Thursday, December 19, 2013

The Two Mr. Phils

Linda Holmes has penned an excellent piece over at NPR about A&E (the network once known as Arts and Entertainment) suspending Phil Robertson from the filming of Duck Dynasty. In it, she talks about Show Phil and Actual Phil and how A&E has set about protecting the version of Phil that they feel belongs to them from the version that belongs to him.

Because the media comments on the part of Actual Phil that landed him in trouble with A&E generally mesh (more in some places, less so in others) with stereotypical "conservative" and/or "Christian" values, the broader discussion (rather quickly) began to turn on whether or not Robertson was being persecuted by secular society.

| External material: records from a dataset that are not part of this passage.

-- ==== Sys2Proof/Laws/Sha1.lean ====
section
/-! SUPPORT. SHA-1 and HMAC: the blocks of a message by index, the rounds by the variables before each, the pads as byte sequences;
the code a completion reports. -/

namespace Sys2Proof.Machine

open Sys2Proof

/-- Block i of a message is its bytes from 64 i on (R180). -/
theorem sha1Blocks_eq_map (n : Nat) : ∀ p : List Byte,
    sha1Blocks n p = (List.range n).map fun i => (p.drop (64 * i)).take 64 := by
  induction n with
  | zero => intro p; rfl
  | succ n ih =>
    intro p
    rw [sha1Blocks, ih, List.range_succ_eq_map]
    simp [List.drop_drop, Nat.mul_succ, Nat.add_comm, Function.comp_def]

/-- The rounds from t on, given the working variables before each of them (R185). -/
theorem sha1Rounds_eq_of_vars (w : List Word) : ∀ (t : Nat) (v : Nat → Hash),
    (∀ i < w.length, v (t + i + 1) = sha1Round (t + i) (w.getD i 0) (v (t + i))) →
    sha1Rounds t w (v t) = v (t + w.length) := by
  induction w with
  | nil => intro t v _; rfl
  | cons a w ih =>
    intro t v h
    have h0 : v (t + 1) = sha1Round t a (v t) := by simpa using h 0 (by simp)
    rw [sha1Rounds, ← h0, ih (t + 1) v, List.length_cons, Nat.add_assoc, Nat.add_comm 1]
    intro i hi
    have hs := h (i + 1) (by simpa using hi)
    rw [show t + (i + 1) = t + 1 + i by omega] at hs
    simpa using hs

/-- A pad of one repeated byte, as long as the sequence (R189). -/
theorem zipWith_replicate_eq_xorPad (x : Byte) (k : List Byte) :
    List.zipWith (fun a b => a ^^^ b) k (List.replicate k.length x) = xorPad x k := by
  induction k with
  | nil => rfl
  | cons a k ih => rw [List.length_cons, List.replicate_succ, List.zipWith_cons_cons, ih]; rfl

/-- The code either command's completion leaves in ERRCODE is that of its decoding step (R103, R155). -/
theorem errcode_complete (s : State) :
    s.complete.errcode = match decodeSnap s.params s.snap with
      | .ok _ => 0
      | .error e => e.code := by
  unfold State.complete State.completeDecode State.completeGenerate generateSnap
  cases s.curOp <;> cases decodeSnap s.params s.snap <;> rfl

end Sys2Proof.Machine
end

Cue conservative charges of anti-Christian intolerance. So predictable.
Jonathan Merritt, The Real Duck Dynasty Scandal: Phil Robertson's Comments on Race
But really, what's at issue here is the nature of celebrity and the general set of values that "the public" tends to for celebrities to subscribe to. Despite a general suspicion that little is more fake than reality television, there's still a desire to see it as being more WYSIWYG than it actual is - to believe that the people would still behave the same way when the cameras are elsewhere. Which is what makes the appearance of Actual Phil problematic. Regardless of what you think of his opinions and/or any deeper meaning behind his words, the problem with the Actual Phil that was presented in the GQ interview is that he's not the blandly "wholesome," everyone-can-see-themselves-in-him everyman that wants A&E to present to us by way of Show Phil. And like just about every other television station, they would like to believe that he's the real thing.